The five-day global delivery service was launched jointly last year by Cainiao and AliExpress, and the coverage has since been expanded to cover Germany, France, Portugal, Saudi Arabia and Mexico.

Analysts said the move would provide Alibaba with synergy between its logistics and e-commerce businesses, the latter being the bread and butter of the company.

“Cainiao has never been independent from Alibaba’s e-commerce business … so it will just be easier for business synergy [between the two] in terms of operations and corporate governance,” Zhao Xiaomin, chief executive of Guoshuo Capital and an expert in the logistics industry, said. “It is very natural for Cainiao to get back to its ‘original appearance’ under Alibaba.”

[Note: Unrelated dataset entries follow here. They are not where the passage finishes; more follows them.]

-- ==== Sys2Proof/Safety.lean ====
section
/-! DEFINITION. What counts as a safe run, and the spec's own arithmetic written on natural numbers, in
the terms the statements use. -/

namespace Sys2Proof.Machine

/-! ## Invariants -/

/-- What holds at every cycle boundary: memory is canonical; `DE` is set exactly when the last executed
word is ION (10_state.md R31), and then `IE` is set too (42_iot.md R141); a halted machine holds a word
with the halt flag in `IR` (43_operate.md R180). -/
abbrev MachineInv (s : State) : Prop :=
  s.mem.wf = true ∧ (s.de = true ↔ s.ir = ionWord) ∧ (s.de = true → s.ie = true) ∧
    (s.run = false → s.ir &&& 0o7403#12 = 0o7402#12)

/-! ## The decode classes, on numbers -/

/-- The condition on the word of each decode class (30_encoding.md R86), `ION_WORD` and `IOF_WORD` being
parameters. -/
def classCondition (c : DecodeClass) (w : Word) : Bool :=
  match c with
  | .and => w.toNat / 512 == 0
  | .tad => w.toNat / 512 == 1
  | .isz => w.toNat / 512 == 2
  | .dca => w.toNat / 512 == 3
  | .jms => w.toNat / 512 == 4
  | .jmp => w.toNat / 512 == 5
  | .ion => w == ionWord
  | .iof => w == iofWord
  | .iot => w.toNat / 512 == 6 && w != ionWord && w != iofWord
  | .opr1 => w.toNat / 256 == 14
  | .opr2 => w.toNat / 256 == 15 && w.toNat % 2 == 0
  | .opr3 => w.toNat / 256 == 15 && w.toNat % 2 == 1

/-- The fields of a memory-reference word by weight bits (30_encoding.md R82). -/
def specMemRef (w : Word) : MemRef := ⟨w.getLsbD 8, w.getLsbD 7, BitVec.ofNat 7 w.toNat⟩

/-- The flags of a group 1 word by weight bits (30_encoding.md R90). -/
def specGroup1Flags (w : Word) : Group1Flags :=
  ⟨w.getLsbD 7, w.getLsbD 6, w.getLsbD 5, w.getLsbD 4, w.getLsbD 3, w.getLsbD 2, w.getLsbD 1, w.getLsbD 0⟩

/-- The flags of a group 2 word by weight bits (30_encoding.md R91). -/
def specGroup2Flags (w : Word) : Group2Flags :=
  ⟨w.getLsbD 7, w.getLsbD 6, w.getLsbD 5, w.getLsbD 4, w.getLsbD 3, w.getLsbD 2, w.getLsbD 1⟩

/-! ## The effective address, on numbers -/

/-- The direct address (40_effective_address.md R111): page base `LPC AND 0o7600`, that is `LPC` rounded
down to a multiple of 128, plus the offset. -/
def specDirect (m : MemRef) (lpc : Word) : Word :=
  mask12 ((if m.page then lpc.toNat / 128 * 128 else 0) + m.offset.toNat)

/-- The effective address (R112, R117). -/
def specEa (m : MemRef) (s : State) : Word :=
  if m.indirect then s.mem.read (specDirect m s.lpc) else specDirect m s.lpc

/-- `EA()` increments its pointer cell: an indirect reference whose direct address lies in the range of
the parameters `AUTOINDEX_FIRST` to `AUTOINDEX_LAST` (R112). -/
def specAutoIndexes (m : MemRef) (s : State) : Bool :=
  m.indirect && decide (autoIndexFirst.toNat ≤ (specDirect m s.lpc).toNat ∧
    (specDirect m s.lpc).toNat ≤ autoIndexLast.toNat)

/-- The word at `a` once `EA()` has run (R112, R114): its pointer cell incremented modulo 4096, every
other word as before. -/
def readAfterEa (m : MemRef) (s : State) (a : Word) : Word :=
  if specAutoIndexes m s = true ∧ a = specDirect m s.lpc then s.mem.read a + 1 else s.mem.read a

/-! ## The combined value and the operate sequences, on numbers -/

/-- `LAC = L * 4096 + AC` (00_scope.md R9). -/
def specLac (s : State) : Nat := s.l.toNat * 4096 + s.ac.toNat

/-- The state with `LAC <- c` (00_scope.md R9). -/
def withLac (s : State) (c : Nat) : State :=
  { s with l := BitVec.ofNat 1 (c / 4096), ac := BitVec.ofNat 12 (c % 4096) }

/-- `ROL13` on numbers (43_operate.md R165). -/
def specRol (c : Nat) : Nat := c * 2 % 8192 + c / 4096 % 2

/-- `ROR13` on numbers (43_operate.md R165). -/
def specRor (c : Nat) : Nat := c / 2 + c % 2 * 4096

/-- `LAC` after steps 1 to 5 of the group 1 sequence (43_operate.md R152), on numbers. -/
def specBeforeRotate (f : Group1Flags) (s : State) : Nat :=
  let a := if f.cla then 0 else s.ac.toNat
  let l := if f.cll then 0 else s.l.toNat
  let a := if f.cma then 4095 - a else a
  let l := if f.cml then 1 - l else l
  if f.iac then (l * 4096 + a + 1) % 8192 else l * 4096 + a

/-- `LAC` after the whole group 1 sequence (43_operate.md R152, R164), on numbers. -/
def specGroup1 (f : Group1Flags) (s : State) : Nat :=
  let c := specBeforeRotate f s
  if f.ral = true ∧ f.rar = false then (if f.two then specRol (specRol c) else specRol c)
  else if f.rar = true ∧ f.ral = false then (if f.two then specRor (specRor c) else specRor c)
  else if f.rar = true ∧ f.ral = true then (Config.rotBoth (BitVec.ofNat 13 c) f.two).toNat
  else c

/-- The skip test (43_operate.md R169), on numbers. -/
abbrev specSkips (f : Group2Flags) (ac l : Nat) : Prop :=
  if f.inv = false then
    (f.snl = true ∧ l = 1) ∨ (f.sza = true ∧ ac = 0) ∨ (f.sma = true ∧ ac ≥ 2048)
  else
    (f.sma = false ∧ f.sza = false ∧ f.snl = false) ∨ (f.snl = true ∧ l = 0) ∨
      (f.sza = true ∧ ac > 0) ∨ (f.sma = true ∧ ac < 2048)

/-- The state after the group 2 sequence (43_operate.md R168): skip on the entry values, clear, OR, halt. -/
def specGroup2 (f : Group2Flags) (s : State) : State :=
  { s with
    pc := if specSkips f s.ac.toNat s.l.toNat then s.pc + 1 else s.pc
    ac := if f.osr then (if f.cla then s.sr else s.ac ||| s.sr) else if f.cla then 0 else s.ac
    run := if f.hlt then false else s.run }

/-! ## The cycle -/

/-- The state after steps 0 and 1 of a cycle (44_cycle_scheduler.md R190, R191). -/
def specFetched (s : State) : State :=
  { s with de := false, ir := s.mem.read s.pc, lpc := s.pc, pc := s.pc + 1 }

/-- An interrupt is taken at the check (44_cycle_scheduler.md R193, 60_exceptions.md R215). -/
def specTakes (s : State) : Prop := s.de = false ∧ s.ie = true ∧ s.irq = true

/-- `t` is `u` with the interrupt entry done (60_exceptions.md R216): `PC` saved in word 0, `PC` 1, `IE`
false, every other element and every other word of memory as in `u`. -/
def EntryOf (u t : State) : Prop :=
  t = { u with pc := 1, ie := false, mem := t.mem } ∧ t.mem.read 0 = u.pc ∧
    ∀ a, a ≠ 0 → t.mem.read a = u.mem.read a

/-- The execute step of a cycle (44_cycle_scheduler.md R192) as a relation between the state after fetch
and the state after execute, read off the word: 41_memory_reference.md R121 to R126, 42_iot.md R141 to
R143, 43_operate.md R152, R168, R183. -/
def SpecExecute (w : Word) (s u : State) : Prop :=
  let m := specMemRef w
  let ea := specEa m s
  let v := readAfterEa m s ea
  match w.toNat / 512 with
  | 0 => u = { s with ac := s.ac &&& v, mem := u.mem } ∧ ∀ a, u.mem.read a = readAfterEa m s a
  | 1 => u = { withLac s ((specLac s + v.toNat) % 8192) with mem := u.mem } ∧
      ∀ a, u.mem.read a = readAfterEa m s a
  | 2 => u = { s with pc := if v = 4095 then s.pc + 1 else s.pc, mem := u.mem } ∧
      ∀ a, u.mem.read a = if a = ea then v + 1 else readAfterEa m s a
  | 3 => u = { s with ac := 0, mem := u.mem } ∧
      ∀ a, u.mem.read a = if a = ea then s.ac else readAfterEa m s a
  | 4 => u = { s with pc := ea + 1, mem := u.mem } ∧
      ∀ a, u.mem.read a = if a = ea then s.pc else readAfterEa m s a
  | 5 => u = { s with pc := ea, mem := u.mem } ∧ ∀ a, u.mem.read a = readAfterEa m s a
  | 6 =>
    if w = ionWord then u = { s with ie := true, de := true }
    else if w = iofWord then u = { s with ie := false }
    else u = s
  | _ =>
    if w.toNat / 256 = 14 then u = withLac s (specGroup1 (specGroup1Flags w) s)
    else if w.toNat % 2 = 0 then u = specGroup2 (specGroup2Flags w) s
    else u = { s with ac := if w.getLsbD 7 then 0 else s.ac }

/-- `PC` after a cycle that takes no interrupt (44_cycle_scheduler.md R199). -/
def specPcAfter (s : State) : Word :=
  let w := s.mem.read s.pc
  let m := specMemRef w
  let f := specFetched s
  let ea := specEa m f
  if w.toNat / 512 = 2 then (if readAfterEa m f ea = 4095 then s.pc + 2 else s.pc + 1)
  else if w.toNat / 512 = 4 then ea + 1
  else if w.toNat / 512 = 5 then ea
  else if w.toNat / 256 = 15 ∧ w.toNat % 2 = 0 ∧
    specSkips (specGroup2Flags w) s.ac.toNat s.l.toNat then s.pc + 2
  else s.pc + 1

/-- Instructions executed one after another, without fetch and without interrupt check. -/
def execList : List Instr → State → Result
  | [], s => .next s
  | i :: is, s =>
    match exec i s with
    | .next t => execList is t
    | .fault r => .fault r
    | .refused r => .refused r

/-- An outcome with its next state changed by `f`. -/
def mapNext (f : State → State) : Result → Result
  | .next s => .next (f s)
  | .fault r => .fault r
  | .refused r => .refused r

end Sys2Proof.Machine
end

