-- ==== Sys2Proof/Laws/Memory.lean ====
section
/-! SUPPORT. Memory: read after write, and the canonical form. -/

namespace Sys2Proof.Machine

theorem Memory.lookup_erase_same (m : Memory) (a : Nat) :
    Memory.lookup (Memory.erase m a) a = Memory.unlisted := by
  induction m with
  | nil => rfl
  | cons c m ih =>
    obtain ⟨b, w⟩ := c
    by_cases h : b = a
    · simpa [Memory.erase, h] using ih
    · simpa [Memory.erase, Memory.lookup, h] using ih

theorem Memory.lookup_erase_other (m : Memory) {a b : Nat} (h : b ≠ a) :
    Memory.lookup (Memory.erase m a) b = Memory.lookup m b := by
  induction m with
  | nil => rfl
  | cons c m ih =>
    obtain ⟨x, w⟩ := c
    by_cases hx : x = a
    · have : x ≠ b := by omega
      simpa [Memory.erase, Memory.lookup, hx, Ne.symm h] using ih
    · by_cases hb : x = b
      · simp [Memory.erase, Memory.lookup, hb, h]
      · simpa [Memory.erase, Memory.lookup, hx, hb] using ih

theorem Memory.lookup_insert_other (m : Memory) {a b : Nat} (v : Word) (h : b ≠ a) :
    Memory.lookup (Memory.insert m a v) b = Memory.lookup m b := by
  induction m with
  | nil => simp [Memory.insert, Memory.lookup, Ne.symm h]
  | cons c m ih =>
    obtain ⟨x, w⟩ := c
    by_cases hx : a < x
    · simp [Memory.insert, Memory.lookup, hx, Ne.symm h]
    · simp only [Memory.insert, hx, if_false, Memory.lookup, ih]

theorem Memory.lookup_insert_same (m : Memory) (a : Nat) (v : Word) (h : ∀ c ∈ m, c.1 ≠ a) :
    Memory.lookup (Memory.insert m a v) a = v := by
  induction m with
  | nil => simp [Memory.insert, Memory.lookup]
  | cons c m ih =>
    obtain ⟨x, w⟩ := c
    have hxa : x ≠ a := h (x, w) List.mem_cons_self
    by_cases hx : a < x
    · simp [Memory.insert, Memory.lookup, hx]
    · simp only [Memory.insert, hx, if_false, Memory.lookup, hxa]
      exact ih fun c hc => h c (List.mem_cons_of_mem _ hc)

theorem Memory.erase_ne (m : Memory) (a : Nat) : ∀ c ∈ Memory.erase m a, c.1 ≠ a := by
  intro c hc
  simpa [Memory.erase] using (List.mem_filter.mp hc).2

/-- Read after write, at every address and for every list of cells. -/
theorem Memory.read_write (m : Memory) (a v b : Word) :
    (m.write a v).read b = if b = a then v else m.read b := by
  by_cases h : b = a
  · subst h
    by_cases hv : v = Memory.unlisted
    · simp [Memory.write, Memory.read, hv, Memory.lookup_erase_same]
    · simp [Memory.write, Memory.read, hv, Memory.lookup_insert_same _ _ _ (Memory.erase_ne m _)]
  · have hn : b.toNat ≠ a.toNat := fun e => h (BitVec.eq_of_toNat_eq e)
    by_cases hv : v = Memory.unlisted
    · simp [Memory.write, Memory.read, hv, h, Memory.lookup_erase_other m hn]
    · simp [Memory.write, Memory.read, hv, h, Memory.lookup_insert_other _ v hn,
        Memory.lookup_erase_other m hn]

@[simp] theorem Memory.read_write_same (m : Memory) (a v : Word) : (m.write a v).read a = v := by
  simp [Memory.read_write]

theorem Memory.read_write_other (m : Memory) (v : Word) {a b : Word} (h : b ≠ a) :
    (m.write a v).read b = m.read b := by
  simp [Memory.read_write, h]

@[simp] theorem Memory.read_nil (a : Word) : Memory.read [] a = 0 := rfl

/-! ## The canonical form -/

theorem Memory.risingFrom_le {lo lo' : Nat} (m : Memory) (h : lo' ≤ lo)
    (hm : Memory.risingFrom lo m = true) : Memory.risingFrom lo' m = true := by
  cases m with
  | nil => rfl
  | cons c m =>
    simp only [Memory.risingFrom, Bool.and_eq_true, decide_eq_true_eq] at *
    exact ⟨by omega, hm.2⟩

theorem Memory.risingFrom_erase (m : Memory) (a lo : Nat) (hm : Memory.risingFrom lo m = true) :
    Memory.risingFrom lo (Memory.erase m a) = true := by
  induction m generalizing lo with
  | nil => rfl
  | cons c m ih =>
    obtain ⟨b, w⟩ := c
    simp only [Memory.risingFrom, Bool.and_eq_true, decide_eq_true_eq] at hm
    by_cases h : b = a
    · have := Memory.risingFrom_le _ (by omega : lo ≤ b + 1) (ih _ hm.2)
      simpa [Memory.erase, h] using this
    · have := ih _ hm.2
      simp only [Memory.erase] at this
      simp [Memory.erase, h, Memory.risingFrom, hm.1, this]

theorem Memory.risingFrom_insert (m : Memory) (a lo : Nat) (v : Word) (hlo : lo ≤ a)
    (hm : Memory.risingFrom lo m = true) (hne : ∀ c ∈ m, c.1 ≠ a) :
    Memory.risingFrom lo (Memory.insert m a v) = true := by
  induction m generalizing lo with
  | nil => simp [Memory.insert, Memory.risingFrom, hlo]
  | cons c m ih =>
    obtain ⟨b, w⟩ := c
    simp only [Memory.risingFrom, Bool.and_eq_true, decide_eq_true_eq] at hm
    have hba : b ≠ a := hne (b, w) List.mem_cons_self
    by_cases h : a < b
    · have : a + 1 ≤ b := h
      simp [Memory.insert, h, Memory.risingFrom, hlo, hm.2, this]
    · have := ih (b + 1) (by omega) hm.2 fun c hc => hne c (List.mem_cons_of_mem _ hc)
      simp [Memory.insert, h, Memory.risingFrom, hm.1, this]

theorem Memory.all_insert (p : Cell → Bool) (m : Memory) (a : Nat) (v : Word) :
    (Memory.insert m a v).all p = (p (a, v) && m.all p) := by
  induction m with
  | nil => rfl
  | cons c m ih =>
    obtain ⟨b, w⟩ := c
    by_cases h : a < b
    · simp [Memory.insert, h]
    · simp only [Memory.insert, h, if_false, List.all_cons, ih]
      exact Bool.and_left_comm _ _ _

theorem Memory.all_erase (p : Cell → Bool) (m : Memory) (a : Nat) (h : m.all p = true) :
    (Memory.erase m a).all p = true := by
  simp only [List.all_eq_true] at *
  exact fun c hc => h c (List.mem_filter.mp hc).1

/-- A write keeps the canonical form. -/
theorem Memory.wf_write (m : Memory) (a v : Word) (h : m.wf = true) : (m.write a v).wf = true := by
  simp only [Memory.wf, Bool.and_eq_true] at *
  have hr := Memory.risingFrom_erase m a.toNat 0 h.1
  have ha := Memory.all_erase _ m a.toNat h.2
  by_cases hv : v = Memory.unlisted
  · simp only [Memory.write, if_pos hv]
    exact ⟨hr, ha⟩
  · simp only [Memory.write, if_neg hv, Memory.all_insert]
    refine ⟨Memory.risingFrom_insert _ _ _ _ (Nat.zero_le _) hr (Memory.erase_ne m _), ?_⟩
    simp only [Bool.and_eq_true, decide_eq_true_eq, bne_iff_ne, ne_eq]
    exact ⟨⟨a.isLt, hv⟩, ha⟩

theorem Memory.wf_nil : Memory.wf [] = true := rfl

theorem State.reset_mem_wf : State.reset.mem.wf = true := rfl

end Sys2Proof.Machine
end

A man walks past Alibaba’s logo at its office building in Beijing, August 9, 2021. Photo: Reuters

Li Chengdong, head of internet industry think tank Dolphin, agreed that Cainiao’s integration into Alibaba’s ecosystem can create “more synergy” to help its core e-commerce business.

Li said the weak Hong Kong market could have played a role in Alibaba’s decision to withdraw the IPO plan, as the current stock market conditions in the city are not friendly for Cainiao.

At a conference call in February, Tsai said Alibaba was not in a hurry to list Cainiao or its grocery chain Freshippo because market conditions were “just not in a state where we believe we can really truly reflect the true intrinsic value” of the businesses. Alibaba had put its IPO plan for Freshippo on ice amid market weakness in Hong Kong.